The term came directly from the pre-war British press’s description of the advancing penetration of German trade into the British Empire as ‘peaceful penetration’. The tactic was a cross between trench raiding and patrolling, with the aim to gather prisoners, conduct reconnaissance, and to dominate no man’s land. There was also the additional purpose of occupying the enemy’s outpost line and so capture ground. In mid-1918, with the ending of the German offensives, the Australian troops started to conduct offensive patrols into no man’s land. As the front lines after the Spring Offensive lacked fortifications and were non-continuous, it was discovered that the patrols could infiltrate the German outpost line and approach the outposts from behind. In this manner, the outposts could be taken quickly, and with minimal force. Tom Mansbridge lost his life during one of these operations on 3 June 1918.

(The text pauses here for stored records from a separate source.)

-- ==== Sys2Proof/Laws/State.lean ====
section
/-! SUPPORT. The state's fields after each update, one lemma per field and update, true by rfl: no later proof
unfolds a record update. Then the same for the two completions, the error and the reset. -/

namespace Sys2Proof.Machine.State

variable (s : State)

/-! ### setE -/

@[simp] theorem setE_cfg (r : Reg) (v : Nat) : (s.setE r v).cfg = s.cfg := rfl
@[simp] theorem setE_modIn (r : Reg) (v : Nat) : (s.setE r v).modIn = s.modIn := rfl
@[simp] theorem setE_genIn (r : Reg) (v : Nat) : (s.setE r v).genIn = s.genIn := rfl
@[simp] theorem setE_params (r : Reg) (v : Nat) : (s.setE r v).params = s.params := rfl
@[simp] theorem setE_flags (r : Reg) (v : Nat) : (s.setE r v).flags = s.flags := rfl
@[simp] theorem setE_status (r : Reg) (v : Nat) : (s.setE r v).status = s.status := rfl
@[simp] theorem setE_cmdCount (r : Reg) (v : Nat) : (s.setE r v).cmdCount = s.cmdCount := rfl
@[simp] theorem setE_pending (r : Reg) (v : Nat) : (s.setE r v).pending = s.pending := rfl
@[simp] theorem setE_agenda (r : Reg) (v : Nat) : (s.setE r v).agenda = s.agenda := rfl
@[simp] theorem setE_rng (r : Reg) (v : Nat) : (s.setE r v).rng = s.rng := rfl
@[simp] theorem setE_busyReads (r : Reg) (v : Nat) : (s.setE r v).busyReads = s.busyReads := rfl
@[simp] theorem setE_readData (r : Reg) (v : Nat) : (s.setE r v).readData = s.readData := rfl
theorem setE_reg (r : Reg) (v : Nat) (q : Reg) : (s.setE r v).reg q = if r = q then v else s.reg q := by
  simp only [reg, setE, Vector.getElem_set, Fin.ext_iff]
@[simp] theorem setE_reg_same (r : Reg) (v : Nat) : (s.setE r v).reg r = v := by simp [setE_reg]
@[simp] theorem setE_reg_of_ne (r q : Reg) (v : Nat) (h : r ≠ q) : (s.setE r v).reg q = s.reg q := by
  simp [setE_reg, h]

/-! ### setModIn -/

@[simp] theorem setModIn_cfg (v : Nat) : (s.setModIn v).cfg = s.cfg := rfl
@[simp] theorem setModIn_e (v : Nat) : (s.setModIn v).e = s.e := rfl
@[simp] theorem setModIn_modIn (v : Nat) : (s.setModIn v).modIn = v := rfl
@[simp] theorem setModIn_genIn (v : Nat) : (s.setModIn v).genIn = s.genIn := rfl
@[simp] theorem setModIn_params (v : Nat) : (s.setModIn v).params = s.params := rfl
@[simp] theorem setModIn_flags (v : Nat) : (s.setModIn v).flags = s.flags := rfl
@[simp] theorem setModIn_status (v : Nat) : (s.setModIn v).status = s.status := rfl
@[simp] theorem setModIn_cmdCount (v : Nat) : (s.setModIn v).cmdCount = s.cmdCount := rfl
@[simp] theorem setModIn_pending (v : Nat) : (s.setModIn v).pending = s.pending := rfl
@[simp] theorem setModIn_agenda (v : Nat) : (s.setModIn v).agenda = s.agenda := rfl
@[simp] theorem setModIn_rng (v : Nat) : (s.setModIn v).rng = s.rng := rfl
@[simp] theorem setModIn_busyReads (v : Nat) : (s.setModIn v).busyReads = s.busyReads := rfl
@[simp] theorem setModIn_readData (v : Nat) : (s.setModIn v).readData = s.readData := rfl
@[simp] theorem setModIn_reg (v : Nat) (q : Reg) : (s.setModIn v).reg q = s.reg q := rfl

/-! ### setGenIn -/

@[simp] theorem setGenIn_cfg (v : Nat) : (s.setGenIn v).cfg = s.cfg := rfl
@[simp] theorem setGenIn_e (v : Nat) : (s.setGenIn v).e = s.e := rfl
@[simp] theorem setGenIn_modIn (v : Nat) : (s.setGenIn v).modIn = s.modIn := rfl
@[simp] theorem setGenIn_genIn (v : Nat) : (s.setGenIn v).genIn = v := rfl
@[simp] theorem setGenIn_params (v : Nat) : (s.setGenIn v).params = s.params := rfl
@[simp] theorem setGenIn_flags (v : Nat) : (s.setGenIn v).flags = s.flags := rfl
@[simp] theorem setGenIn_status (v : Nat) : (s.setGenIn v).status = s.status := rfl
@[simp] theorem setGenIn_cmdCount (v : Nat) : (s.setGenIn v).cmdCount = s.cmdCount := rfl
@[simp] theorem setGenIn_pending (v : Nat) : (s.setGenIn v).pending = s.pending := rfl
@[simp] theorem setGenIn_agenda (v : Nat) : (s.setGenIn v).agenda = s.agenda := rfl
@[simp] theorem setGenIn_rng (v : Nat) : (s.setGenIn v).rng = s.rng := rfl
@[simp] theorem setGenIn_busyReads (v : Nat) : (s.setGenIn v).busyReads = s.busyReads := rfl
@[simp] theorem setGenIn_readData (v : Nat) : (s.setGenIn v).readData = s.readData := rfl
@[simp] theorem setGenIn_reg (v : Nat) (q : Reg) : (s.setGenIn v).reg q = s.reg q := rfl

However, it was not only combat that was killing soldiers at the front in June 1918. It was then that the first news stories announcing the arrival of a mysterious new illness began to circulate. The illness was swiftly dubbed ‘the Spanish influenza’, as Spain, which was then neutral, gave it its first publicity with news cables from Madrid announcing that a ‘strange form of disease of epidemic character’ had appeared in the Spanish capital infecting among others, their king, Alfonso XIII, though he was among those fortunate to survive.

The disease’s first outbreak had occurred in the United States in March 1918, at an army base, Camp Funston, in Kansas. American troops then brought it to Europe when they embarked for the Western Front. Soon troop losses from the epidemic exceeded combat casualties, especially weakening the hard-pressed German army. Before June was out the new mortal enemy was making its presence felt on the Western Front, though wartime censorship prevented its broadcast in newsprint as neither side wanted to alert the other to its weakness. The ‘Great Flu’ hit Ireland in June 1918 and the first recorded instance in Co. Kildare was in Athy on 13 July 1918. A dark spectre stalked Ireland from then until May 1919 and the influenza pandemic was responsible for at least 20,051 deaths, with Co. Kildare suffering one of the highest fatality rates in the country.